What you need to do: Repeat exactly the lines below that lie between the line with "(∀ x, s.leaves" and the line with "(·.counted) = some true", counting both of those lines as part of the answer.

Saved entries
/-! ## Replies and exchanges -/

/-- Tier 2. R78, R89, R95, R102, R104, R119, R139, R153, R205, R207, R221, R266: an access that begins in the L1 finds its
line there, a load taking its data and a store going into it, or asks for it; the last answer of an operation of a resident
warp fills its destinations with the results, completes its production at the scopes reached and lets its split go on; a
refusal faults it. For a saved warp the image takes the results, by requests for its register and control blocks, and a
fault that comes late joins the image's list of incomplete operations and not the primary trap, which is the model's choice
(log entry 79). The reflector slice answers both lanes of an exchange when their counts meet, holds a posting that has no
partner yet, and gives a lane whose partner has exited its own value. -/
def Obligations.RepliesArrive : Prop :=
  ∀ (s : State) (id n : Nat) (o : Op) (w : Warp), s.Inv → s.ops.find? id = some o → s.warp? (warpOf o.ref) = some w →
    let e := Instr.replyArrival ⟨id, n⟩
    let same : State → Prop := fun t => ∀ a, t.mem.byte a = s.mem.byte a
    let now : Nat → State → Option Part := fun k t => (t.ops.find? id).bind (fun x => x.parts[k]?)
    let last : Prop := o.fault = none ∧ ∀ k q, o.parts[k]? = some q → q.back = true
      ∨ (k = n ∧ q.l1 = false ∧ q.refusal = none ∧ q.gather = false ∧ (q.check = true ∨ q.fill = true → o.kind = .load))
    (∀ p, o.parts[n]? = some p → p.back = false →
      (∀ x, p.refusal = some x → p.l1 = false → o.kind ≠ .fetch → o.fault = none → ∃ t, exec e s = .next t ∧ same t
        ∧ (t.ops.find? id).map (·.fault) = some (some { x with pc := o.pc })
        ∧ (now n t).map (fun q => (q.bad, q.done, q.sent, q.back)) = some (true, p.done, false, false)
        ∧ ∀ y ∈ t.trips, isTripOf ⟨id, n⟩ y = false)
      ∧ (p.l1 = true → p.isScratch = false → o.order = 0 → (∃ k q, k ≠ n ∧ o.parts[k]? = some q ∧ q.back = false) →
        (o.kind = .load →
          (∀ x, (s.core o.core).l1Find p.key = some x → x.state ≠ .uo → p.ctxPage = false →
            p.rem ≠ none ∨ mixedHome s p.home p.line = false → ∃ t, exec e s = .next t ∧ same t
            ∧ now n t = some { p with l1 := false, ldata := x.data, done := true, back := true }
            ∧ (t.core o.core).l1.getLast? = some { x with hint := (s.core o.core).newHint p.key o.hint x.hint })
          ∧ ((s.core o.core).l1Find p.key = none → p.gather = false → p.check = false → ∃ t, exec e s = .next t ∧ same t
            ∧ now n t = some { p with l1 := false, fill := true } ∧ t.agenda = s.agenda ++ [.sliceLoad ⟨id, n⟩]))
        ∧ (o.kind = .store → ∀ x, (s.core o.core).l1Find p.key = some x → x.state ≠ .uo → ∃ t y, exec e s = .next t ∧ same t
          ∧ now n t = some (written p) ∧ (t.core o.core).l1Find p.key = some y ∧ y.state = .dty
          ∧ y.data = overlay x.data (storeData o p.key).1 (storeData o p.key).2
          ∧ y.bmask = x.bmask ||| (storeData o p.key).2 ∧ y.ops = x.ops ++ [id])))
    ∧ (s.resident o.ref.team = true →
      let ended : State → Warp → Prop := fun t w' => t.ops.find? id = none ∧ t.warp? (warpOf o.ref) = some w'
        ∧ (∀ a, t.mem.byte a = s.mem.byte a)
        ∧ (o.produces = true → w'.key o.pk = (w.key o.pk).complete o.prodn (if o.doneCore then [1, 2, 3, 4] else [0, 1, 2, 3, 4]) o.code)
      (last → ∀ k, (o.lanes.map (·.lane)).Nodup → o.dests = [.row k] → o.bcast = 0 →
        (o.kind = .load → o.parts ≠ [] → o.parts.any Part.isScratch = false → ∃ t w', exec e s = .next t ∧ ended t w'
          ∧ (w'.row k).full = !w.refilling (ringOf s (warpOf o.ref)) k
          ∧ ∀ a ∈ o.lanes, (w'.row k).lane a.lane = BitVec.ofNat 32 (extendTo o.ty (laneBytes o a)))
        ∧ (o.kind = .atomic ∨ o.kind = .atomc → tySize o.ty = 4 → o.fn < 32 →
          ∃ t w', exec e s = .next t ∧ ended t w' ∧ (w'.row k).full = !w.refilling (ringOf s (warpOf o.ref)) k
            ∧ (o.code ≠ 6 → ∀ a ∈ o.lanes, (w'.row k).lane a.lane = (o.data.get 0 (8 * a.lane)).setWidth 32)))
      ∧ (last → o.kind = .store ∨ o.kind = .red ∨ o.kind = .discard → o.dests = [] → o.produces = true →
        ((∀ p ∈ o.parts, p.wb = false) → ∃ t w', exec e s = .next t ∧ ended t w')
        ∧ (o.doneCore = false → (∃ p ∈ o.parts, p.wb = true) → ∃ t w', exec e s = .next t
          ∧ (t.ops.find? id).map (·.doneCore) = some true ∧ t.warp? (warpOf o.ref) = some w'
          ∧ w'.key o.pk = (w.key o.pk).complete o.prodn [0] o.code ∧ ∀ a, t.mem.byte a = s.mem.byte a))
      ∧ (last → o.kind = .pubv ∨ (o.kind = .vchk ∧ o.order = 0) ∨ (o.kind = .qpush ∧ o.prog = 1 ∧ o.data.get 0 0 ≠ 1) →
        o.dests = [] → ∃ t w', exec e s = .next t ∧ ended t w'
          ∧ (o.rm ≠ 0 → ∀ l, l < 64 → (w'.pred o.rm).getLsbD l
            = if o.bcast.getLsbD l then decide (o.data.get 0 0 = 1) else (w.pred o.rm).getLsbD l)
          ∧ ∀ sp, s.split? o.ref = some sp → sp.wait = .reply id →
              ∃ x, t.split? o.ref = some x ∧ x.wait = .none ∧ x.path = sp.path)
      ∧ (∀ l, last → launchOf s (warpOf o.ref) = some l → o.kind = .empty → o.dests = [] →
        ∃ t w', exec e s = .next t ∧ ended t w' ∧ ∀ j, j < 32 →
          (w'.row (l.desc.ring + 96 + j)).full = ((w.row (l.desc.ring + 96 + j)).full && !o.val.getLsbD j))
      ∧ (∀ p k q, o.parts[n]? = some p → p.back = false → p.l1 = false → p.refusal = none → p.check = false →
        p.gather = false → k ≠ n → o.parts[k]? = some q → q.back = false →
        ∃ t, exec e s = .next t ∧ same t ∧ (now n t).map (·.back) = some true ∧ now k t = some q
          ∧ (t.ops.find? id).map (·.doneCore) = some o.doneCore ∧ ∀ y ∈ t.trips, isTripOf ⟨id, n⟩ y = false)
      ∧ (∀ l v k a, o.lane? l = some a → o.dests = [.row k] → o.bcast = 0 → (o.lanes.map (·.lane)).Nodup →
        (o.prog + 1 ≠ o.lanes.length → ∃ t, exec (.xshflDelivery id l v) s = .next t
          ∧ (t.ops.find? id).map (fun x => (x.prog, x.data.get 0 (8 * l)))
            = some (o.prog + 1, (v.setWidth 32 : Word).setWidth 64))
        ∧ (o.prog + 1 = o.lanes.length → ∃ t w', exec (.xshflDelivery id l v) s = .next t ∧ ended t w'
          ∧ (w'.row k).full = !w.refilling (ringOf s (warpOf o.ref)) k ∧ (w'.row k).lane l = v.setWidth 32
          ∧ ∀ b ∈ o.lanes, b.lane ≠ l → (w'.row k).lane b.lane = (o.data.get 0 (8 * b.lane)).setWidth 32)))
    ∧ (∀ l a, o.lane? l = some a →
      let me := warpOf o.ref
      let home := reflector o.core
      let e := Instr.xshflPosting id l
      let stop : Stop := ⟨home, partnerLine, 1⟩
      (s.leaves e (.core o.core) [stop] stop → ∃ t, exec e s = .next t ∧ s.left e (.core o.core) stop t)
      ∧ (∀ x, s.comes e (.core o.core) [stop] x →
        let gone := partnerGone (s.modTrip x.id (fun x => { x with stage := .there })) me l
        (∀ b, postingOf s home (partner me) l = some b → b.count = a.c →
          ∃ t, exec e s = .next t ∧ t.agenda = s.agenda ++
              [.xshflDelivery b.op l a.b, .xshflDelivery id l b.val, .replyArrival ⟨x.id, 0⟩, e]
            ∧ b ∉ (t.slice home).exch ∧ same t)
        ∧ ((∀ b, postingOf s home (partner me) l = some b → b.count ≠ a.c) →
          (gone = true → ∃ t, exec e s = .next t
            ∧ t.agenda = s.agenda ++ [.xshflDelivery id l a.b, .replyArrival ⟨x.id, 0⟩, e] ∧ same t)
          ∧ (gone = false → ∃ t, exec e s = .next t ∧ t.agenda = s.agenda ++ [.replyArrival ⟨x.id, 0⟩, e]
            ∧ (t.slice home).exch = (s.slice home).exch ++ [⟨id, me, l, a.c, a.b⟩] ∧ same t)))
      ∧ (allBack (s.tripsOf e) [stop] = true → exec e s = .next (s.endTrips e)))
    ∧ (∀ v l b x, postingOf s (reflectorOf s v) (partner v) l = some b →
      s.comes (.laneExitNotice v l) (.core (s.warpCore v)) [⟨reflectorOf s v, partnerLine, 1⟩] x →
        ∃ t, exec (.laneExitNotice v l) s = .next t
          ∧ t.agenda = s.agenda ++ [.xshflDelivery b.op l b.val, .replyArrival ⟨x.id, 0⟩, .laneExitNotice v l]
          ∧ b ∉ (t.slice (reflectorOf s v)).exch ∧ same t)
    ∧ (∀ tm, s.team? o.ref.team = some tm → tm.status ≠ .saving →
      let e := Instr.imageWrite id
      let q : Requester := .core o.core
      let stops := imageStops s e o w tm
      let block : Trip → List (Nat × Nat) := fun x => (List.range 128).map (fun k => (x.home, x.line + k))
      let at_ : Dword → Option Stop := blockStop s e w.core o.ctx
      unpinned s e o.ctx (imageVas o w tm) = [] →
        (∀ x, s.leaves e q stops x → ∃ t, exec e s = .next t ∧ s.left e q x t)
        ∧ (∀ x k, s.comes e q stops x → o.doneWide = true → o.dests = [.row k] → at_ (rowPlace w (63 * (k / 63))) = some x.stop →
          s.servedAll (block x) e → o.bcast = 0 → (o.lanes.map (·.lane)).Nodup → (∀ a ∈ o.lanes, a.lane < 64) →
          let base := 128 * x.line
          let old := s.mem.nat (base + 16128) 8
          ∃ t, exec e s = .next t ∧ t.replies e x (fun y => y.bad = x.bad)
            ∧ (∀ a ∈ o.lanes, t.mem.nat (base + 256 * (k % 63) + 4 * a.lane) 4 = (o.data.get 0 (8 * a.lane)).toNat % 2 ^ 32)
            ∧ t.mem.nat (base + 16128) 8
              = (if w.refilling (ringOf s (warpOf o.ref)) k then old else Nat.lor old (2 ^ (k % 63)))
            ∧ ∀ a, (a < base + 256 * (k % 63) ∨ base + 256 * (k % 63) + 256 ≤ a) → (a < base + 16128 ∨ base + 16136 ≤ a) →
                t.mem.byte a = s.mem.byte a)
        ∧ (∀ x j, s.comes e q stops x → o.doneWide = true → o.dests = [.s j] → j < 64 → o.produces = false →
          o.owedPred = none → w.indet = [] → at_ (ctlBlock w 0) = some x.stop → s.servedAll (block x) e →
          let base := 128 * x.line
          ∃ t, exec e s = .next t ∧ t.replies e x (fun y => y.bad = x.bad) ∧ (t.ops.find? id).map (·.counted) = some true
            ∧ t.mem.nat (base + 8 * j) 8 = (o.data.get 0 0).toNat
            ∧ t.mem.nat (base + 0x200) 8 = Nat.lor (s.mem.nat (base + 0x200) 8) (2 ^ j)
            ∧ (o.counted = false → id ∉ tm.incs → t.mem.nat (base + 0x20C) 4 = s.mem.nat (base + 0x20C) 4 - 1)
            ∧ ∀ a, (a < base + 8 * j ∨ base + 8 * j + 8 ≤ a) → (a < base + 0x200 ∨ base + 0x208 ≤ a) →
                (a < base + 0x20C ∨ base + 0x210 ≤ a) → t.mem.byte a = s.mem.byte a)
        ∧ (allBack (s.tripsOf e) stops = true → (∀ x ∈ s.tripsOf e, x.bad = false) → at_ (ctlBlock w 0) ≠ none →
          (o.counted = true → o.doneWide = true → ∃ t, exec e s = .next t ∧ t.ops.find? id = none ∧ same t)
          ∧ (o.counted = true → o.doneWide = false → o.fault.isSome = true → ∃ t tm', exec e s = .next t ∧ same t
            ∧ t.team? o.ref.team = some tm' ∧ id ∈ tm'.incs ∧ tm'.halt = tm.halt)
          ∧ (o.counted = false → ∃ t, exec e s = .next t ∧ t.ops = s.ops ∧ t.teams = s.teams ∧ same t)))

Answer box:
        (∀ x, s.leaves e q stops x → ∃ t, exec e s = .next t ∧ s.left e q x t)
        ∧ (∀ x k, s.comes e q stops x → o.doneWide = true → o.dests = [.row k] → at_ (rowPlace w (63 * (k / 63))) = some x.stop →
          s.servedAll (block x) e → o.bcast = 0 → (o.lanes.map (·.lane)).Nodup → (∀ a ∈ o.lanes, a.lane < 64) →
          let base := 128 * x.line
          let old := s.mem.nat (base + 16128) 8
          ∃ t, exec e s = .next t ∧ t.replies e x (fun y => y.bad = x.bad)
            ∧ (∀ a ∈ o.lanes, t.mem.nat (base + 256 * (k % 63) + 4 * a.lane) 4 = (o.data.get 0 (8 * a.lane)).toNat % 2 ^ 32)
            ∧ t.mem.nat (base + 16128) 8
              = (if w.refilling (ringOf s (warpOf o.ref)) k then old else Nat.lor old (2 ^ (k % 63)))
            ∧ ∀ a, (a < base + 256 * (k % 63) ∨ base + 256 * (k % 63) + 256 ≤ a) → (a < base + 16128 ∨ base + 16136 ≤ a) →
                t.mem.byte a = s.mem.byte a)
        ∧ (∀ x j, s.comes e q stops x → o.doneWide = true → o.dests = [.s j] → j < 64 → o.produces = false →
          o.owedPred = none → w.indet = [] → at_ (ctlBlock w 0) = some x.stop → s.servedAll (block x) e →
          let base := 128 * x.line
          ∃ t, exec e s = .next t ∧ t.replies e x (fun y => y.bad = x.bad) ∧ (t.ops.find? id).map (·.counted) = some true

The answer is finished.